If you did not intend to make the 'a always temporary and bound to a single scope, then you should replace the temporary loan & with some other reference type like Arc or Box that can be used more freely.
Hmm sure that part I think I understand.
Roughly speaking what happens is, some function uses uses y to create some new values/objects that are owned and stored in D. Then afterwards C and y may go out of scope, but D still has to be used. Because the code is intended to be very “generic”, it seems ideal if D can inherit its types directly from C.

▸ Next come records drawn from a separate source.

/-- R49: a translation fault found at issue. Walks of lower slots of the bundle end first: the lowest slot that faults is reported. -/
def State.raiseXl (s : State) (c d : Byte) (a : W64) : State :=
  let s := (s.me.ms.walks.filter fun w => w.org.seq = s.me.seq).foldl (fun s w => s.settleWalk s.ctx.core true w) s
  match (s.me.reports.filter fun r => r.seq = s.me.seq && xlCause r.trap.code).foldl (fun (b : Option Report) r =>
      match b with | none => some r | some x => if r.trap.slot.toNat < x.trap.slot.toNat then some r else b) none with
  | some r => { s with cur := { s.cur with slot := r.trap.slot.toNat } }.raise r.trap.code r.trap.detail r.trap.addr
  | none => s.raise c d a

/-- Where a global access goes: translated at issue on a TLB hit, else left to the walker (R45, R220). A fault found at issue cancels
the bundle (R49). -/
def State.globalPlace (s : State) (kind : AccKind) (ea : W64) (n : Nat) : Except State (Place × State) :=
  let s := s.touchStack ea n
  match s.transCore s.ctx.core s.me.domain kind false ea n with
  | (.fault c d a, s) => .error (s.raiseXl c d a)
  | (.ok segs, s) => .ok (.glob segs, s)
  | (.miss, s) =>
    let w : Walk := ⟨s.freshId, s.origin, ea, n, kind, s.clock⟩
    .ok (.va, s.modMe fun k => { k with ms.walks := k.ms.walks ++ [w] })

/-- A global load of n bytes at EA, promised to a port. -/
def globalLoad (port : Nat) (kind : AccKind) (align n : Nat) (signed row : Bool) (ea : W64) (s : State) : State :=
  if ea.toNat % align ≠ 0 then (s.touchStack ea n).raise cGalign (preDetail kind) ea
  else match s.globalPlace kind ea n with
    | .error s => s
    | .ok (pl, s) =>
      (s.promise { id := s.freshId, org := s.origin, port := port, place := pl, ea := ea, n := n, signed := signed, row := row, whN := s.ctx.whN }).bumpId

/-- A global store of bytes at EA; withheld. -/
def globalStore (align : Nat) (bs : List Byte) (poison : Bool) (ea : W64) (s : State) : State :=
  if ea.toNat % align ≠ 0 then (s.touchStack ea bs.length).raise cGalign (preDetail .store) ea
  else match s.globalPlace .store ea bs.length with
    | .error s => s
    | .ok (pl, s) => s.withholdStore pl ea bs poison

/-- The size of `gld` and `gst` by C[1:0] (R302). -/
def gSize (c : W64) : Nat := match bits c 0 2 with | 0 => 8 | 1 => 1 | 2 => 2 | _ => 4

/-- `gld` (R302). -/
def execGld (u : Fin 2) (m : Mv) (s : State) : Out :=
  s.trig m fun b =>
    let c := s.me.lsCW u
    globalLoad (lsPort u 2) .load (gSize c) (gSize c) (bits c 2 1 = 1) false (s.me.lsA u + b) s

/-- `gst` (R302). -/
def execGst (u : Fin 2) (m : Mv) (s : State) : Out :=
  s.trig m fun b =>
    let n := gSize (s.me.lsCW u)
    globalStore n (leBytes n b.toNat) false (s.me.lsA u) s

/-- `gvld` (R299, R302). -/
def execGvld (u : Fin 2) (m : Mv) (s : State) : Out :=
  s.trig m fun b => globalLoad (lsPort u 3) .load 8 512 false true (s.me.lsA u + b) s

/-- `gvst` (R299, R302). -/
def execGvst (u : Fin 2) (m : Mv) (s : State) : Out :=
  s.trigR m fun r => globalStore 8 (rowBytes r.data) (r.tag.getLsbD 0) (s.me.lsA u) s

/-! ### Remote scratch accesses (R31, R299) -/

/-- A remote load of n bytes: on the local path where it names the own core, else left to its arrival at the home core (R77). -/
def remoteLoad (port n align : Nat) (row : Bool) (ea : W64) (s : State) : State :=
  match remoteCheck s 0 align n ea with
  | some t => s.raiseAt t
  | none =>
    let home := coreId (ea.toNat / 2 ^ 23)
    let off := ea.toNat % 2 ^ 23
    if home = s.ctx.core then
      match localCheck s.ctx.core s.me 0 align n false (BitVec.ofNat 64 off) with
      | some t => s.raiseAt t
      | none =>
        let (bs, bad, s) := s.localBytesFor off n
        let s := if bad && !row then (s.modMe fun k => k.report s.origin cPoison 4 (BitVec.ofNat 64 off)).addRec
            (consumeRec s.ctx.core s.me 1 (BitVec.ofNat 64 off))
          else if bad then s.addRec (coreRec s.ctx.core 0x02 2 1 (BitVec.ofNat 64 off) (Config.syndrome 1 off) s.me.domain) else s
        (s.promise { id := s.freshId, org := s.origin, port := port, place := .loc off, ea := ea, n := n, row := row, got := some (loadVal row false bad n bs) }).bumpId
    else
      (s.promise { id := s.freshId, org := s.origin, port := port, place := .rem home off, ea := ea, n := n, row := row, whN := s.ctx.whN }).bumpId

/-- `xld` (R299). -/
def execXld (u : Fin 2) (m : Mv) (s : State) : Out := s.trig m fun b => remoteLoad (lsPort u 2) 8 8 false (s.me.lsA u + b) s

/-- `xvld` (R299). -/
def execXvld (u : Fin 2) (m : Mv) (s : State) : Out := s.trig m fun b => remoteLoad (lsPort u 3) 512 8 true (s.me.lsA u + b) s

/-- `xst` (R299); withheld. -/
def execXst (u : Fin 2) (m : Mv) (s : State) : Out :=
  s.trig m fun b =>
    let ea := s.me.lsA u
    match remoteCheck s 1 8 8 ea with
    | some t => s.raiseAt t
    | none =>
      let home := coreId (ea.toNat / 2 ^ 23)
      let off := ea.toNat % 2 ^ 23
      if home = s.ctx.core then
        match localCheck s.ctx.core s.me 1 8 8 false (BitVec.ofNat 64 off) with
        | some t => s.raiseAt t
        | none => s.withholdStore (.loc off) (BitVec.ofNat 64 off) (leBytes 8 b.toNat) false
      else s.withholdStore (.rem home off) ea (leBytes 8 b.toNat) false

/-- `pref` (R303): the line that holds EA goes to the L1 or to Canopy by class; a translation fault discards it (R45), and so does an L1 set in
which no way is free for it (R118). -/
def execPref (u : Fin 2) (m : Mv) (s : State) : Out :=
  s.trig m fun b =>
    let ea := s.me.lsA u + b
    match s.transCore s.ctx.core s.me.domain .load true ea 1 with
    | (.ok [g], s) =>
      if g.cls = 0 || g.cls = 5 then if s.me.fillWaits [g] then s else (s.l1Load s.ctx.core true false g g.pa 1).2.2
      else if (g.cls = 1 || g.cls = 2 || g.cls = 4) && (g.home = 0 || g.home = 14) then
        let r := s.mem.readSeg g
        { s with mem := r.mem }.addRecs (byCore s.ctx.core s.me.domain r.recs)
      else s
    | (_, s) => s

/-- `lds8` (R299). -/
def execLds8 (u : Fin 2) (m : Mv) (s : State) : Out := ldScalar u m 1 true s

/-- `ldz8` (R299). -/
def execLdz8 (u : Fin 2) (m : Mv) (s : State) : Out := ldScalar u m 1 false s

/-- `lds16` (R299). -/
def execLds16 (u : Fin 2) (m : Mv) (s : State) : Out := ldScalar u m 2 true s

/-- `ldz16` (R299). -/
def execLdz16 (u : Fin 2) (m : Mv) (s : State) : Out := ldScalar u m 2 false s

/-- `lds32` (R299). -/
def execLds32 (u : Fin 2) (m : Mv) (s : State) : Out := ldScalar u m 4 true s

/-- `ldz32` (R299). -/
def execLdz32 (u : Fin 2) (m : Mv) (s : State) : Out := ldScalar u m 4 false s

/-- `ld64` (R299). -/
def execLd64 (u : Fin 2) (m : Mv) (s : State) : Out := ldScalar u m 8 false s

/-- `st8` (R299). -/
def execSt8 (u : Fin 2) (m : Mv) (s : State) : Out := stScalar u m 1 s

/-- `st16` (R299). -/
def execSt16 (u : Fin 2) (m : Mv) (s : State) : Out := stScalar u m 2 s

/-- `st32` (R299). -/
def execSt32 (u : Fin 2) (m : Mv) (s : State) : Out := stScalar u m 4 s

/-- `st64` (R299). -/
def execSt64 (u : Fin 2) (m : Mv) (s : State) : Out := stScalar u m 8 s

end Sys2Proof.Machine
end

In a type system sense. A<C<'a>> contains a <C<'a> as SomeTrait>::Sub. In a context where you cannot normalize the Sub to something without 'a, the type is only valid where C<'a> (and thus 'a) is valid. This is important not only because the actual type may not be valid beyond 'a, but because of other aspects of the type system, like the implication that Sub: 'a. Forgetting lifetime parameters or their relationships can make the type system unsound, even if there's not an actual direct borrowing violation.[1]
Can you produce an example where the presence of the lifetime is actually a problem for you? There may be ways to work around it (in addition to the suggestions already made by others).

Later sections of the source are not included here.